Your task is to filter the entries and copy every line containing the string "encoded".

*** EXTRACTED DATA Section Begins ***

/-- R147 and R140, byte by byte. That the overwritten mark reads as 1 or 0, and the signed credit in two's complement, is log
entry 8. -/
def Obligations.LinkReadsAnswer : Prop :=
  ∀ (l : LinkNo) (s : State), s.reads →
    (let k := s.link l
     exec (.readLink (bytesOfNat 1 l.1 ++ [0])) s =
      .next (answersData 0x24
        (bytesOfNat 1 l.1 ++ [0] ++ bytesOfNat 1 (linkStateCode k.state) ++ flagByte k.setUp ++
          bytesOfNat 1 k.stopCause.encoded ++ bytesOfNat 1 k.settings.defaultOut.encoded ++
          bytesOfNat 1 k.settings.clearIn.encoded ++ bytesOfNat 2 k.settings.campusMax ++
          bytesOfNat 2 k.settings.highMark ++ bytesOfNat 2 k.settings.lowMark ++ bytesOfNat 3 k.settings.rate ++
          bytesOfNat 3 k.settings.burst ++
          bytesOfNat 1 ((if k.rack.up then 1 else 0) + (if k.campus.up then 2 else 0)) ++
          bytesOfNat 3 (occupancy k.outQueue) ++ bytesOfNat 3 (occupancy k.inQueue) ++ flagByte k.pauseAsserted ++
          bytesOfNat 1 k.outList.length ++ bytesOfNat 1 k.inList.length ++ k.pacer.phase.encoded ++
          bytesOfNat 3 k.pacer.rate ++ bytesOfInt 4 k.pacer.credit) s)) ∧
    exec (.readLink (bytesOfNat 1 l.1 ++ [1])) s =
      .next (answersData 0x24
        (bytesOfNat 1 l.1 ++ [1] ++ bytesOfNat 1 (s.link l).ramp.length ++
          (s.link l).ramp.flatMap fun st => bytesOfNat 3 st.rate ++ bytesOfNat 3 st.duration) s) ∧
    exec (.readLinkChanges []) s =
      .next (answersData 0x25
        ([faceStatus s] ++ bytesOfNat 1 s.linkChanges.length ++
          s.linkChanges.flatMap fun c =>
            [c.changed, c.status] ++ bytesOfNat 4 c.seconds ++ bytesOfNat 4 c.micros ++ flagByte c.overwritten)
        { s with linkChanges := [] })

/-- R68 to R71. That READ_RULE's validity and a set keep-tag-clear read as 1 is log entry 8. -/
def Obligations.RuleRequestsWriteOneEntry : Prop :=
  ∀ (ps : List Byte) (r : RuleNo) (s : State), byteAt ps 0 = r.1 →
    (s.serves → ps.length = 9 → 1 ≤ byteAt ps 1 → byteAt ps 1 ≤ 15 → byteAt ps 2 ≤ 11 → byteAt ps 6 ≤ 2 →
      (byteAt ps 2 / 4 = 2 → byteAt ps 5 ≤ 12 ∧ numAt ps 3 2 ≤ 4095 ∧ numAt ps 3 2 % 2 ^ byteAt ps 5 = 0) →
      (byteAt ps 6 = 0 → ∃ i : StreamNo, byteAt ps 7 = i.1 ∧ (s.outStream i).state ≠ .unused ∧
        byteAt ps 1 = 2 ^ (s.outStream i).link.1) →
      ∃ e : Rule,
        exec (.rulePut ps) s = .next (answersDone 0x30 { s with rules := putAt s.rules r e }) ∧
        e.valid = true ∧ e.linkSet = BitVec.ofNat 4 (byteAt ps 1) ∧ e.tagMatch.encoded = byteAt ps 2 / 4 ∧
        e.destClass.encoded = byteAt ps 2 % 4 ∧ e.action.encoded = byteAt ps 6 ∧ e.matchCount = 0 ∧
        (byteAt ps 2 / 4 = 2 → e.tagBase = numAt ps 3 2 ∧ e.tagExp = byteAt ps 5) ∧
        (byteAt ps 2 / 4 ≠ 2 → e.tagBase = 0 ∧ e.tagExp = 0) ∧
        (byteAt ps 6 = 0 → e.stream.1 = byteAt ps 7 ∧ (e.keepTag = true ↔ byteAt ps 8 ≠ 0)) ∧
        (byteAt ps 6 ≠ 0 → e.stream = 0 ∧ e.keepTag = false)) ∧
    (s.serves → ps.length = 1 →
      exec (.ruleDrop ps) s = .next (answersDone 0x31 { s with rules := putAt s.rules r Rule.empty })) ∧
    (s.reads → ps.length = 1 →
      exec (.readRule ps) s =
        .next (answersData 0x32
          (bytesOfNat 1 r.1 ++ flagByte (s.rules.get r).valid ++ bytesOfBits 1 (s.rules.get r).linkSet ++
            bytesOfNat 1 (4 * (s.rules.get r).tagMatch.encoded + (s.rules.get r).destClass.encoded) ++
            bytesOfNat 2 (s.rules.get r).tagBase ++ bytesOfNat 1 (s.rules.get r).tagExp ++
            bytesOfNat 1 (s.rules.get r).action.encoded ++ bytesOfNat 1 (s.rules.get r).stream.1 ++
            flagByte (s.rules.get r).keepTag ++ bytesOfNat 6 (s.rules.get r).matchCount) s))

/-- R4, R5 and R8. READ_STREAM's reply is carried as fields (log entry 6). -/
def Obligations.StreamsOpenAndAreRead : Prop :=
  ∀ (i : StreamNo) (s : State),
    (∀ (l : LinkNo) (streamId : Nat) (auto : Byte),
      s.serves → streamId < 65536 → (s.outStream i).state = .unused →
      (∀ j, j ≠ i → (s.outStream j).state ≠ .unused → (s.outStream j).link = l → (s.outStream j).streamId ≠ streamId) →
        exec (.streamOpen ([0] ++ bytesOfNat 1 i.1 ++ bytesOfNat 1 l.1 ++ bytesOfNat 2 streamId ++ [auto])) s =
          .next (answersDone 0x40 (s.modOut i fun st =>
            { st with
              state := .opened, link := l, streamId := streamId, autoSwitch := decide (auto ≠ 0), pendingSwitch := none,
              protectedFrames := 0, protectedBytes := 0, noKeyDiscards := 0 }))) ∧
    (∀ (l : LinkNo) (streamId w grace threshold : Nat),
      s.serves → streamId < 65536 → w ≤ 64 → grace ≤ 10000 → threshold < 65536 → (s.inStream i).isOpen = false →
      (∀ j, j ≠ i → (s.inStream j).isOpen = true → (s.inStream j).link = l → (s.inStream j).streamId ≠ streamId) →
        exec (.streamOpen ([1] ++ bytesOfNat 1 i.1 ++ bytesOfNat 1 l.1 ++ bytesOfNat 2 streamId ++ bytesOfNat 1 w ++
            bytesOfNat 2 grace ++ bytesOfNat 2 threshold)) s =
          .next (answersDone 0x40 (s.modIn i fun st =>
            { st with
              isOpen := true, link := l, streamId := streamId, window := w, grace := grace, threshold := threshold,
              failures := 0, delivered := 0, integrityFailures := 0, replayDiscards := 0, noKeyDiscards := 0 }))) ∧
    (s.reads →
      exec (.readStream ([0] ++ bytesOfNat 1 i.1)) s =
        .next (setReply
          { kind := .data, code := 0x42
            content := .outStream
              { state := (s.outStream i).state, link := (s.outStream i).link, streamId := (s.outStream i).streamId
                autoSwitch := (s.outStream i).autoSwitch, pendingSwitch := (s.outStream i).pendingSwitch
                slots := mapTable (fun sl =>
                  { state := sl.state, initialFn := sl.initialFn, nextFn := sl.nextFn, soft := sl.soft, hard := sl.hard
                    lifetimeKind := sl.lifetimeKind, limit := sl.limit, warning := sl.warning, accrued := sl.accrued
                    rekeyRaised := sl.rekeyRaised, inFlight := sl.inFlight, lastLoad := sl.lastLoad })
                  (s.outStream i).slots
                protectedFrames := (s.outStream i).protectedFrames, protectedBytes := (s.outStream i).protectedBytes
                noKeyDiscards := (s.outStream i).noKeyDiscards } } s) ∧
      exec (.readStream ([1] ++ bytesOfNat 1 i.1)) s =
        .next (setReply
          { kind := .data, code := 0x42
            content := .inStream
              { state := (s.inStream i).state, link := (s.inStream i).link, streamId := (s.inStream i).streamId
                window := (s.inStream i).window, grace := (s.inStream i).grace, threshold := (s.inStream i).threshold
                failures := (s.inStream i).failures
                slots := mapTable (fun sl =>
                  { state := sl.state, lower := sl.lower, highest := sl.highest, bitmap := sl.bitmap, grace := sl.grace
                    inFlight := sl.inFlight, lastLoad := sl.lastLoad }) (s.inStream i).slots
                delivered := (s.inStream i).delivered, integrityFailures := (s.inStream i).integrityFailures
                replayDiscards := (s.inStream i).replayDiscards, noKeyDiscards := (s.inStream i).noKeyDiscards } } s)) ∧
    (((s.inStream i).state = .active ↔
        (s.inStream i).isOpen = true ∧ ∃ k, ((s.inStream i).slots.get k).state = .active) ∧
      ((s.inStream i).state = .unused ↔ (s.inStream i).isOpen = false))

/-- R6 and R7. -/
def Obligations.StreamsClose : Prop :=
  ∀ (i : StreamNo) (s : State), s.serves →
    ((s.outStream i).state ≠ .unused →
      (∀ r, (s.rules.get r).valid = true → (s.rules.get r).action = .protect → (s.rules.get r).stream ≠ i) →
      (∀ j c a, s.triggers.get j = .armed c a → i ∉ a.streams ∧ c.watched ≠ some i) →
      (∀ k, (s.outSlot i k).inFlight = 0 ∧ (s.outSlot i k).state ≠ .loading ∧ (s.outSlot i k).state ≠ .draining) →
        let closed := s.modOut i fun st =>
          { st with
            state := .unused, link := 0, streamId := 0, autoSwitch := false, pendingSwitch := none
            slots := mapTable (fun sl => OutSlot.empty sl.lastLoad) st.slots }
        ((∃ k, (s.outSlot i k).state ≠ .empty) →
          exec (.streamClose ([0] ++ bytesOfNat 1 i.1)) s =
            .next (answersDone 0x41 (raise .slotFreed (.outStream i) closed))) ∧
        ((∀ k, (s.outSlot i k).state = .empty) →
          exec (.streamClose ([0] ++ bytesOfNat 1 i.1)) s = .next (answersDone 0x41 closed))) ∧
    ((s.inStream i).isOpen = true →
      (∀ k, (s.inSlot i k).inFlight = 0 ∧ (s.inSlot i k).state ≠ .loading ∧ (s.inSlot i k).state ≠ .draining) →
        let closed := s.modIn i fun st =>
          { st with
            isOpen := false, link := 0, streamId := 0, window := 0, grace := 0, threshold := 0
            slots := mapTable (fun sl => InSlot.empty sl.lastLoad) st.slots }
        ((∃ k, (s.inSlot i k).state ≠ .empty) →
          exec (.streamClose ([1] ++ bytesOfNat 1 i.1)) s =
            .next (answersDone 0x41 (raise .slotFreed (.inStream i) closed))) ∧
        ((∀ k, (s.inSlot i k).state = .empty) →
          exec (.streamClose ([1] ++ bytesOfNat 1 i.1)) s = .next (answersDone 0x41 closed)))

*** EXTRACTED DATA Section Ends ***

## [COMPLETED TASK]
          bytesOfNat 1 k.stopCause.encoded ++ bytesOfNat 1 k.settings.defaultOut.encoded ++
          bytesOfNat 1 k.settings.clearIn.encoded ++ bytesOfNat 2 k.settings.campusMax ++
          bytesOfNat 1 k.outList.length ++ bytesOfNat 1 k.inList.length ++ k.pacer.phase.encoded ++
        e.valid = true ∧ e.linkSet = BitVec.ofNat 4 (byteAt ps 1) ∧ e.tagMatch.encoded = byteAt ps 2 / 4 ∧
        e.destClass.encoded = byteAt ps 2 % 4 ∧ e.action.encoded = byteAt ps 6 ∧ e.matchCount = 0 ∧
            bytesOfNat 1 (4 * (s.rules.get r).tagMatch.encoded + (s.rules.get r).destClass.encoded) ++
            bytesOfNat 1 (s.rules.get r).action.encoded ++ bytesOfNat 1 (s.rules.get r).stream.1 ++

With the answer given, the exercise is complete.